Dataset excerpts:
/-- Settles O18: the lanes and the flags are loaded whole. -/
theorem clrClearsEveryLane : Obligations.ClrClearsEveryLane := fun _ =>
  ⟨_, rfl, fun i => tabulate_get _ i, fun i => tabulate_get _ i, rfl, rfl⟩

/-- Settles O19: the response is the STATUS word, read bit by bit. -/
theorem rdsReturnsStatus : Obligations.RdsReturnsStatus := by
  refine fun s => ⟨_, s.status.word, rfl, rfl, ?_, statusWord_cause _, fun k hk => ?_, rfl⟩
  · rw [statusWord_getLsbD, if_pos rfl]
  · rw [statusWord_getLsbD, if_neg (by omega), if_neg (by omega)]

/-- Settles O22: each of the three commands has the reserved lane field as its own. -/
theorem reservedLanesAreIllegal : Obligations.ReservedLanesAreIllegal := by
  intro s lane d i hl hi
  obtain ⟨hu, hbits⟩ : i.usesLane = true ∧ i.laneBits = lane := by obtain rfl | rfl | rfl := hi <;> exact ⟨rfl, rfl⟩
  exact ⟨_, exec_of_reserved_lane hu (hbits ▸ hl) s, rfl, rfl, rfl, rfl⟩

end Sys2Proof.Machine
end

section
/-! SUPPORT. The rotation as the library's, the step mappings lane by lane, pi's two directions inverse to each other,
the walk over the cycle as a whole, and the bits of a generated round constant (00_scope.md R11; 41_permutation.md R100
to R107, R112, R113). -/

namespace Sys2Proof.Machine

/-! ### Rotation -/

theorem rotl64_eq_rotateLeft (v : Word) (n : Nat) : rotl64 v n = v.rotateLeft n := rfl

@[simp] theorem rotl64_zero (v : Word) : rotl64 v 0 = v := by
  simp [rotl64, BitVec.ushiftRight_eq_zero]

theorem rotl64_mod (v : Word) (n : Nat) : rotl64 v (n % 64) = rotl64 v n := by
  simp only [rotl64_eq_rotateLeft, BitVec.rotateLeft_mod_eq_rotateLeft]

@[simp] theorem zero_rotl64 (n : Nat) : rotl64 0#64 n = 0#64 := by simp [rotl64]

/-- As a number, the value shifted both ways; only the left shift can exceed 64 bits. -/
theorem rotl64_toNat (v : Word) (n : Nat) :
    (rotl64 v n).toNat = ((v.toNat <<< (n % 64)) ||| (v.toNat >>> (64 - n % 64))) % 2 ^ 64 := by
  have hright : v.toNat >>> (64 - n % 64) < 2 ^ 64 := (Nat.shiftRight_le _ _).trans_lt v.isLt
  rw [rotl64_eq_rotateLeft, BitVec.toNat_rotateLeft, Nat.or_mod_two_pow, Nat.mod_eq_of_lt hright]

/-- Bit `z` comes from `n mod 64` places below it, around the end (R102). -/
theorem rotl64_getLsbD (v : Word) (n : Nat) {z : Nat} (hz : z < 64) :
    (rotl64 v n).getLsbD z = v.getLsbD ((z + (64 - n % 64)) % 64) := by
  rw [rotl64_eq_rotateLeft, BitVec.getLsbD_rotateLeft]
  by_cases h : z < n % 64
  · have : (z + (64 - n % 64)) % 64 = 64 - n % 64 + z := by omega
    rw [decide_eq_true h, this, cond_true]
  · have : (z + (64 - n % 64)) % 64 = z - n % 64 := by omega
    rw [decide_eq_false h, this, cond_false, decide_eq_true hz, Bool.true_and]

/-! ### Coordinates -/

/-- Coordinates count modulo 5 (R11). -/
theorem laneAt_congr {x x' y y' : Nat} (hx : x % 5 = x' % 5) (hy : y % 5 = y' % 5) : laneAt x y = laneAt x' y' := by
  simp only [laneAt, hx, hy]

theorem piDest_laneAt (x y : Nat) : piDest (laneAt x y) = laneAt y (2 * x + 3 * y) := by
  rw [piDest, col_laneAt, row_laneAt]
  exact laneAt_congr (by omega) (by omega)

theorem piSource_laneAt (x y : Nat) : piSource (laneAt x y) = laneAt (x + 3 * y) x := by
  rw [piSource, col_laneAt, row_laneAt]
  exact laneAt_congr (by omega) (by omega)

/-- R105's second form is the inverse of the first. -/
@[simp] theorem piSource_piDest (i : LaneIdx) : piSource (piDest i) = i := by
  rw [piDest, piSource_laneAt]
  exact (laneAt_congr (by omega) rfl).trans (laneAt_col_row i)

@[simp] theorem piDest_piSource (i : LaneIdx) : piDest (piSource i) = i := by
  rw [piSource, piDest_laneAt]
  exact (laneAt_congr rfl (by omega)).trans (laneAt_col_row i)

/-! ### The step mappings, lane by lane -/

section

variable (A : Lanes) (i : LaneIdx)

theorem theta_getElem : (theta A)[i] = A[i] ^^^ atCol (thetaOffsets (parities A)) (col i) := tabulate_get _ i

theorem rho_getElem : (rho A)[i] = rotl64 A[i] RHO[i] := tabulate_get _ i

theorem pi_getElem : (pi A)[i] = A[piSource i] := tabulate_get _ i

/-- R105's first form, from the second. -/
theorem pi_getElem_piDest : (pi A)[piDest i] = A[i] := by simp only [pi_getElem, piSource_piDest]

/-- Rho, then pi, by source lane (R113). -/
theorem pi_rho_getElem_piDest : (pi (rho A))[piDest i] = rotl64 A[i] RHO[i] := by rw [pi_getElem_piDest, rho_getElem]

theorem chi_laneAt (x y : Nat) :
    (chi A)[laneAt x y] = A[laneAt x y] ^^^ (~~~ A[laneAt (x + 1) y] &&& A[laneAt (x + 2) y]) := by
  have hnext (k : Nat) : laneAt (x % 5 + k) (y % 5) = laneAt (x + k) y := laneAt_congr (by omega) (by omega)
  simp only [chi, tabulate_get, col_laneAt, row_laneAt, hnext]

theorem iota_getElem_zero (ir : RoundIdx) : (iota A ir)[(0 : LaneIdx)] = A[(0 : LaneIdx)] ^^^ RC ir :=
  (getElem_set_lane A 0 0 _).trans (if_pos rfl)

theorem iota_getElem_of_ne {i : LaneIdx} (hi : i ≠ 0) (ir : RoundIdx) : (iota A ir)[i] = A[i] :=
  (getElem_set_lane A 0 i _).trans (if_neg hi)

end

/-- Rho and pi by any table that agrees with `piDest` and `RHO`. -/
theorem pi_rho_of_table {table : List (LaneIdx × LaneIdx × Nat)}
    (h : ∀ row ∈ table, row.2.1 = piDest row.1 ∧ row.2.2 = RHO[row.1]) (A : Lanes) :
    ∀ row ∈ table, (pi (rho A))[row.2.1] = rotl64 A[row.1] row.2.2 := by
  intro row hrow
  obtain ⟨hdest, hrot⟩ := h row hrow
  simpa only [hdest, hrot] using pi_rho_getElem_piDest A row.1

/-! ### The walk over the whole cycle -/

theorem piCycle_nodup : piCycle.Nodup := by decide

/-- Where the walk visits a lane right after another, it moves the other's old value there. -/
theorem walk_consecutive (f : Word → LaneIdx → Word) {l : List LaneIdx} (hl : l.Nodup) {p d : LaneIdx}
    (h : [p, d] <:+: l) (w : Walk) : (l.foldl (walkMove f) w).lanes[d] = f w.lanes[p] p := by
  obtain ⟨before, after, rfl⟩ := h
  rw [show before ++ [p, d] ++ after = before ++ [p] ++ d :: after by simp] at hl ⊢
  obtain ⟨hbefore, hafter, -⟩ := List.nodup_append.1 hl
  obtain ⟨-, -, hp⟩ := List.nodup_append.1 hbefore
  exact walk_visited f before after p d w (fun hmem => hp p hmem p (List.mem_singleton_self p) rfl)
    (List.nodup_cons.1 hafter).1

/-- The cycle visits every lane right after its source, but for lane 0, and for the lane whose source is 1, where the
walk starts (R112). -/
theorem piCycle_follows_piSource :
    ∀ i : LaneIdx, piSource i ≠ 0 → piSource i ≠ 1 → [piSource i, i] <:+: piCycle := by decide

theorem eq_piDest_of_piSource {i j : LaneIdx} (h : piSource i = j) : i = piDest j :=
  h ▸ (piDest_piSource i).symm

/-- The walk does what pi does, applying `f` to each lane and its source, where `f` keeps lane 0. -/
theorem walkCycle_getElem {f : Word → LaneIdx → Word} {A : Lanes} (hf : f A[0] 0 = A[0]) (i : LaneIdx) :
    (walkCycle f A)[i] = f A[piSource i] (piSource i) := by
  by_cases h0 : piSource i = 0
  · obtain rfl : i = 0 := eq_piDest_of_piSource h0
    exact (walk_not_visited f piCycle _ 0 (by decide)).trans hf.symm
  by_cases h1 : piSource i = 1
  · obtain rfl : i = 10 := eq_piDest_of_piSource h1
    exact walk_first f piCycle.tail 10 _ (by decide)
  · exact walk_consecutive f piCycle_nodup (piCycle_follows_piSource i h0 h1) _

/-! ### The round constants -/

/-- Setting bits one by one: a bit is set if it was, or if a chosen entry of the list names it. -/
theorem foldl_setBit_getLsbD (p : Nat → Bool) (pos : Nat → Nat) (l : List Nat) (w : Word) {z : Nat} (hz : z < 64) :
    (l.foldl (fun w j => if p j then w ||| (1#64 <<< pos j) else w) w).getLsbD z = true ↔
      w.getLsbD z = true ∨ ∃ j ∈ l, z = pos j ∧ p j = true := by
  induction l generalizing w with
  | nil => simp
  | cons j l ih =>
    have hbit : (1#64 <<< pos j).getLsbD z = decide (z = pos j) := by
      rw [← BitVec.twoPow_eq, BitVec.getLsbD_twoPow, Bool.eq_iff_iff]
      simp only [Bool.and_eq_true, decide_eq_true_eq]
      omega
    have hfirst : (if p j then w ||| (1#64 <<< pos j) else w).getLsbD z = true ↔
        w.getLsbD z = true ∨ z = pos j ∧ p j = true := by
      cases hp : p j <;> simp [hbit]
    rw [List.foldl_cons, ih, hfirst, or_assoc, List.exists_mem_cons_iff]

*EXERCISE AIM*
Above are the entries. Copy exactly the part that opens with the line containing "rw [rotl64_eq_rotateLeft, BitVec.getLsbD_rotateLeft]" and closes with the line containing "theorem theta_getElem : (theta", and no more.

*ANSWER TO THE EXERCISE*
  rw [rotl64_eq_rotateLeft, BitVec.getLsbD_rotateLeft]
  by_cases h : z < n % 64
  · have : (z + (64 - n % 64)) % 64 = 64 - n % 64 + z := by omega
    rw [decide_eq_true h, this, cond_true]
  · have : (z + (64 - n % 64)) % 64 = z - n % 64 := by omega
    rw [decide_eq_false h, this, cond_false, decide_eq_true hz, Bool.true_and]

/-! ### Coordinates -/

/-- Coordinates count modulo 5 (R11). -/
theorem laneAt_congr {x x' y y' : Nat} (hx : x % 5 = x' % 5) (hy : y % 5 = y' % 5) : laneAt x y = laneAt x' y' := by
  simp only [laneAt, hx, hy]

theorem piDest_laneAt (x y : Nat) : piDest (laneAt x y) = laneAt y (2 * x + 3 * y) := by
  rw [piDest, col_laneAt, row_laneAt]
  exact laneAt_congr (by omega) (by omega)

theorem piSource_laneAt (x y : Nat) : piSource (laneAt x y) = laneAt (x + 3 * y) x := by
  rw [piSource, col_laneAt, row_laneAt]
  exact laneAt_congr (by omega) (by omega)

/-- R105's second form is the inverse of the first. -/
@[simp] theorem piSource_piDest (i : LaneIdx) : piSource (piDest i) = i := by
  rw [piDest, piSource_laneAt]
  exact (laneAt_congr (by omega) rfl).trans (laneAt_col_row i)

@[simp] theorem piDest_piSource (i : LaneIdx) : piDest (piSource i) = i := by
  rw [piSource, piDest_laneAt]
  exact (laneAt_congr rfl (by omega)).trans (laneAt_col_row i)

/-! ### The step mappings, lane by lane -/

section

variable (A : Lanes) (i : LaneIdx)

theorem theta_getElem : (theta A)[i] = A[i] ^^^ atCol (thetaOffsets (parities A)) (col i) := tabulate_get _ i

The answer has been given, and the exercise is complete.